» RECORDS PROVIDED

-- ==== Sys2Proof/Laws/Reports.lean ====
section
/-! SUPPORT. The interlock table and the reports of deassertions: partners, what a report can do, and in which
order mirrors resume. -/

namespace Sys2Proof.Machine

set_option Elab.async false

variable {s t u : State} {l m : Line}

/-! ### Partners (R90) -/

theorem mem_partners : m ∈ partners s l ↔ ∃ i p, s.pairs.get i = some p ∧ p.partner l = some m := by
  simp only [partners, State.pairList, List.mem_filterMap, mem_groups, true_and, Option.map_eq_some_iff]
  constructor
  · rintro ⟨⟨i, p⟩, ⟨j, q, hq, he⟩, hm⟩
    cases he
    exact ⟨_, _, hq, hm⟩
  · rintro ⟨i, p, hp, hm⟩
    exact ⟨(i, p), ⟨i, p, hp, rfl⟩, hm⟩

theorem Pair.partner_symm {p : Pair} (h : p.partner l = some m) : p.partner m = some l := by
  unfold Pair.partner at *
  split at h
  · next hl =>
    cases h
    split
    · next hm => rw [← hl, hm]
    · next hm => rw [if_pos rfl, hl]
  · next hl =>
    split at h
    · next hh => cases h; rw [if_pos rfl, hh]
    · cases h

theorem partners_symm (h : m ∈ partners s l) : l ∈ partners s m := by
  rw [mem_partners] at *
  obtain ⟨i, p, hp, hm⟩ := h
  exact ⟨i, p, hp, p.partner_symm hm⟩

/-- No line is its own partner where the pairs are of two distinct lines (R90). -/
def PairsDistinct (s : State) : Prop := ∀ i p, s.pairs.get i = some p → p.lower ≠ p.higher

theorem PairLaw.distinct (h : PairLaw s) : PairsDistinct s := fun i p hp =>
  ne_of_lt (h i p hp).1

theorem PairsDistinct.ne (h : PairsDistinct s) (hm : m ∈ partners s l) : m ≠ l := by
  rw [mem_partners] at hm
  obtain ⟨i, p, hp, hm⟩ := hm
  have := h i p hp
  unfold Pair.partner at hm
  split at hm
  · next hl => cases hm; rw [← hl]; exact Ne.symm this
  · split at hm
    · next hl => cases hm; rw [← hl]; exact this
    · cases hm

theorem partnerAsserted_iff : partnerAsserted s l = true ↔ ∃ m ∈ partners s l, asserted s m = true := by
  simp [partnerAsserted]

/-! ### Deassertion reports (R14, R96) -/

/-- Whether a line is a held mirror. -/
def isHeld (s : State) (l : Line) : Prop := (s.driver l).mirror.map (·.phase) = some .held

/-- All a deassertion report can do: held mirrors with no asserted partner resume. -/
structure Reported (s t : State) : Prop where
  frame : SameExcept [.drivers, .queues] s t
  driver : ∀ l, t.driver l = s.driver l ∨
    (isHeld s l ∧ partnerAsserted s l = false ∧
      t.driver l = { s.driver l with mirror := some ⟨.following, true⟩ })

theorem Reported.refl (s : State) : Reported s s := ⟨.refl _ s, fun _ => .inl rfl⟩

/-- No report deasserts a line. -/
theorem Reported.asserted (h : Reported s t) (ha : asserted s l = true) : asserted t l = true := by
  have same := h.frame.record l
  unfold Machine.asserted at *
  rw [same]
  rcases h.driver l with hd | ⟨held, _, hd⟩
  · rw [hd]; exact ha
  · revert ha
    split <;> intro ha
    · exact ha
    · exact ha
    · rw [hd]; exact ha
    · rw [beq_iff_eq] at ha
      rw [isHeld, ha] at held
      cases held

theorem Reported.partnerAsserted (h : Reported s t) (ha : partnerAsserted s l = true) :
    partnerAsserted t l = true := by
  rw [partnerAsserted_iff] at *
  obtain ⟨m, hm, ha⟩ := ha
  exact ⟨m, h.frame.partners l ▸ hm, h.asserted ha⟩

theorem Reported.trans (h1 : Reported s t) (h2 : Reported t u) : Reported s u := by
  refine ⟨h1.frame.trans h2.frame, fun l => ?_⟩
  rcases h1.driver l with e1 | ⟨held, pa, e1⟩
  · rcases h2.driver l with e2 | ⟨held2, pa2, e2⟩
    · exact .inl (e2.trans e1)
    · refine .inr ⟨by rw [isHeld, ← e1]; exact held2, ?_, by rw [e2, e1]⟩
      by_contra hc
      rw [Bool.not_eq_false] at hc
      rw [h1.partnerAsserted hc] at pa2
      cases pa2
  · rcases h2.driver l with e2 | ⟨held2, pa2, e2⟩
    · exact .inr ⟨held, pa, e2.trans e1⟩
    · rw [isHeld, e1] at held2
      cases held2

/-- Held mirrors that a report leaves held have an asserted partner or were not reached; one that has an
asserted partner stays. -/
theorem Reported.stays (h : Reported s t) (ha : Machine.partnerAsserted s l = true) :
    t.driver l = s.driver l := by
  rcases h.driver l with e | ⟨_, pa, _⟩
  · exact e
  · rw [ha] at pa; cases pa

/-- A report with what it sends: one MIRROR_RESUMED for each mirror that resumes. -/
def Reports (s t : State) : Prop :=
  Reported s t ∧ ∃ es, Sends s t es ∧ Resumptions (fun _ => false) s t es

theorem Reports.refl (s : State) : Reports s s := by
  refine ⟨.refl s, fun _ => [], .nil rfl, fun y => ⟨List.nodup_nil, fun e => ?_⟩⟩
  simp only [List.not_mem_nil, false_iff, not_exists, not_and]
  intro l _ _ _ held follow
  rw [follow] at held
  cases held

theorem Reports.trans (h1 : Reports s t) (h2 : Reports t u) : Reports s u := by
  obtain ⟨r1, es1, sends1, res1⟩ := h1
  obtain ⟨r2, es2, sends2, res2⟩ := h2
  refine ⟨r1.trans r2, _, sends1.trans sends2 r1.frame, fun y => ⟨?_, fun e => ?_⟩⟩
  · refine List.Nodup.append (res1 y).1 (res2 y).1 ?_
    intro e he1 he2
    obtain ⟨l, rfl, _, _, _, follow⟩ := ((res1 y).2 e).1 he1
    obtain ⟨l', hl, _, _, held, _⟩ := ((res2 y).2 _).1 he2
    cases hl
    rw [follow] at held
    cases held
  · rw [List.mem_append, (res1 y).2, (res2 y).2]
    constructor
    · rintro (⟨l, rfl, hn, holder, held, follow⟩ | ⟨l, rfl, hn, holder, held, follow⟩)
      · refine ⟨l, rfl, hn, holder, held, ?_⟩
        rcases r2.driver l with e | ⟨_, _, e⟩
        · rw [e]; exact follow
        · rw [e]
      · refine ⟨l, rfl, hn, by rw [← r1.frame.holder]; exact holder, ?_, follow⟩
        rcases r1.driver l with e | ⟨held1, _, e⟩
        · rw [← e]; exact held
        · exact held1
    · rintro ⟨l, rfl, hn, holder, held, follow⟩
      rcases r1.driver l with e | ⟨_, _, e⟩
      · exact .inr ⟨l, rfl, hn, by rw [r1.frame.holder]; exact holder, by rw [e]; exact held, follow⟩
      · exact .inl ⟨l, rfl, hn, holder, held, by rw [e]⟩

theorem Reports.foldl {α : Type} (f : State → α → State) (h : ∀ t a, Reports t (f t a))
    (l : List α) (s : State) : Reports s (l.foldl f s) := by
  induction l generalizing s with
  | nil => exact .refl s
  | cons a l ih => exact (h s a).trans (ih _)

theorem Reports.ite {c : Prop} [Decidable c] (h : Reports s t) :
    Reports s (if c then t else s) := by
  split
  · exact h
  · exact .refl s
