/-- What starting the mirrors of some lines, in ascending line number, does to each of them, where the named
mirrors below them have been started. -/
theorem startMirrors_started {starts : Bool} (distinct : PairsDistinct s) (named : Group → Bool)
    (L : List Line) (sorted : L.Pairwise (· < ·))
    (fresh : ∀ l ∈ L, named (groupOf l) = true → Fresh s starts l)
    (below : ∀ k, named (groupOf k) = true → k ∉ L → ∀ l ∈ L, k < l) :
    Started s (L.foldl (fun t l => if named (groupOf l) then startMirror l t else t) s) ∧
    (∀ l, l ∉ L ∨ named (groupOf l) = false →
      (L.foldl (fun t l => if named (groupOf l) then startMirror l t else t) s).driver l = s.driver l) ∧
    (∀ l ∈ L, named (groupOf l) = true →
      Starts named s (L.foldl (fun t l => if named (groupOf l) then startMirror l t else t) s) l
        (s.record l) starts) ∧
    Sends s (L.foldl (fun t l => if named (groupOf l) then startMirror l t else t) s)
      (heldIn named L (L.foldl (fun t l => if named (groupOf l) then startMirror l t else t) s)) := by
  induction L generalizing s with
  | nil =>
    refine ⟨.refl s, fun _ _ => rfl, fun _ h => absurd h List.not_mem_nil, ?_⟩
    exact .nil rfl
  | cons a L ih =>
    rw [List.foldl_cons]
    obtain ⟨least, sorted⟩ := List.pairwise_cons.1 sorted
    have anot : a ∉ L := fun h => lt_irrefl a (least a h)
    have below' : ∀ k, named (groupOf k) = true → k ∉ L → ∀ l ∈ L, k < l := fun k hk hkL l hl => by
      by_cases e : k = a
      · rw [e]; exact least l hl
      · exact below k hk (fun h => (List.mem_cons.1 h).elim e hkL) l (List.mem_cons_of_mem _ hl)
    by_cases hn : named (groupOf a) = true
    · rw [if_pos hn]
      have hfa := fresh a (List.mem_cons_self) hn
      obtain ⟨st, other, mir, non, sends⟩ := startMirror_started hfa
      have distinct' : PairsDistinct (startMirror a s) := by
        unfold PairsDistinct; rw [st.frame.pairs]; exact distinct
      obtain ⟨st', other', starts', sends'⟩ := ih distinct' sorted
        (fun l hl hnl => by
          have : l ≠ a := fun e => anot (e ▸ hl)
          have h := fresh l (List.mem_cons_of_mem _ hl) hnl
          unfold Fresh at *
          rw [other l this, h, st.frame.record]) below'
      generalize ht : L.foldl (fun t l => if named (groupOf l) then startMirror l t else t)
        (startMirror a s) = t at *
      have da : t.driver a = (startMirror a s).driver a := other' a (.inl anot)
      refine ⟨st.trans st', ?_, ?_, ?_⟩
      · intro l hl
        have hne : l ≠ a := by
          rintro rfl
          rcases hl with hl | hl
          · exact hl List.mem_cons_self
          · rw [hn] at hl; cases hl
        rw [other' l (hl.imp (fun h hl' => h (List.mem_cons_of_mem _ hl')) id), other l hne]
      · intro l hl hnl
        rcases List.mem_cons.1 hl with rfl | hl
        · unfold Starts
          split
          · next hfn =>
            have same : startMirror l s = s := non (by intro _ _ h; rw [hfn] at h; cases h)
            rw [da, same, hfa]; unfold Record.startDriver; rw [hfn]
          · next hfn =>
            have same : startMirror l s = s := non (by intro _ _ h; rw [hfn] at h; cases h)
            rw [da, same, hfa]; unfold Record.startDriver; rw [hfn]
          · next hfn =>
            have same : startMirror l s = s := non (by intro _ _ h; rw [hfn] at h; cases h)
            rw [da, same, hfa]; unfold Record.startDriver; rw [hfn]
          · next src sense hfn =>
            obtain ⟨hp, hm⟩ := mir src sense hfn
            have dem : demandOf t src sense = demandOf s src sense := by
              unfold demandOf
              cases sense <;> simp [(st.trans st').frame.level]
            refine ⟨by rw [da, hp], _, by rw [da, hm], dem.symm, ?_, fun held => ?_⟩
            rotate_left
            · -- the partner that its judgement found
              have pa : partnerAsserted s l = true := by
                revert held; cases partnerAsserted s l <;> simp
              obtain ⟨k, hk, ha⟩ := partnerAsserted_iff.1 pa
              refine ⟨k, (st.trans st').frame.partners l ▸ hk, (st.trans st').keeps k ha,
                fun hnk src' sense' hmk => ?_, fun _ => ha⟩
              rw [(st.trans st').frame.record] at hmk
              refine below k hnk (fun hkL => ?_) l List.mem_cons_self
              rw [(fresh k hkL hnk).rests hmk] at ha
              cases ha
            dsimp only
            by_cases hd : demandOf s src sense = true
            · by_cases pa : partnerAsserted s l = true
              · rw [hd, pa]
                simpa using (st.trans st').partnerAsserted pa
              · rw [hd]
                rw [Bool.not_eq_true] at pa
                rw [pa]
                simp only [Bool.and_false, Bool.false_eq_true, if_false, reduceCtorEq, true_and,
                  false_iff]
                intro hc
                rw [partnerAsserted_iff] at hc
                obtain ⟨p, hp', ha⟩ := hc
                have hp : p ∈ partners s l := (st.trans st').frame.partners l ▸ hp'
                have hpne : p ≠ l := distinct.ne hp
                have la : asserted (startMirror l s) l = true := by
                  unfold asserted
                  rw [st.frame.record, hfn, hm, hd, pa]
                  rfl
                rcases st'.free p ha with h | h
                · rw [asserted_of_driver (st.frame.record p) (other p hpne)] at h
                  have : partnerAsserted s l = true := partnerAsserted_iff.2 ⟨p, hp, h⟩
                  rw [this] at pa; cases pa
                · have : partnerAsserted (startMirror l s) p = true :=
                    partnerAsserted_iff.2 ⟨l, st.frame.partners p ▸ partners_symm hp, la⟩
                  rw [this] at h; cases h
            · rw [Bool.not_eq_true] at hd
              rw [hd]
              simp
        · have := starts' l hl hnl
          rw [st.frame.record] at this
          refine Starts.base (fun k hk => ?_) this
          have ne : k ≠ a := by rintro rfl; rw [hn] at hk; cases hk
          exact asserted_of_driver (st.frame.record k) (other k ne)
      · have heldEq : isHeld (startMirror a s) a ↔ isHeld t a := by rw [isHeld, isHeld, da]
        have hold : t.holder (groupOf a) = s.holder (groupOf a) := (st.trans st').frame.holder _
        by_cases held : isHeld (startMirror a s) a
        · refine ((sends.1 held).trans sends' st.frame).of_eq fun y => ?_
          have h : (t.driver a).mirror.map (·.phase) = some .held := heldEq.1 held
          unfold heldIn
          by_cases hy : s.holder (groupOf a) = some y
          · rw [List.filter_cons_of_pos (by simp [hn, h, hold, hy])]
            simp [toHolder, hy]
          · rw [List.filter_cons_of_neg (by simp [hold, hy])]
            simp [toHolder, hy]
        · refine ((sends.2 held).trans sends' st.frame).of_eq fun y => ?_
          have h : ¬ (t.driver a).mirror.map (·.phase) = some .held := fun c => held (heldEq.2 c)
          unfold heldIn
          rw [List.filter_cons_of_neg (by simp [h])]
          rfl
    · rw [if_neg hn]
      obtain ⟨st', other', starts', sends'⟩ := ih distinct sorted
        (fun l hl hnl => fresh l (List.mem_cons_of_mem _ hl) hnl) below'
      refine ⟨st', ?_, ?_, ?_⟩
      · intro l hl
        exact other' l (hl.imp (fun h hl' => h (List.mem_cons_of_mem _ hl')) id)
      · intro l hl hnl
        rcases List.mem_cons.1 hl with rfl | hl
        · exact absurd hnl hn
        · exact starts' l hl hnl
      · refine sends'.of_eq fun y => ?_
        unfold heldIn
        rw [List.filter_cons_of_neg (by simp [hn])]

» ASSIGNMENT
Every line above that carries the string "Bool" should be copied.

» RESPONSE BELOW
      rw [Bool.not_eq_false] at hc
theorem startMirrors_started {starts : Bool} (distinct : PairsDistinct s) (named : Group → Bool)
                rw [Bool.not_eq_true] at pa
                simp only [Bool.and_false, Bool.false_eq_true, if_false, reduceCtorEq, true_and,
            · rw [Bool.not_eq_true] at hd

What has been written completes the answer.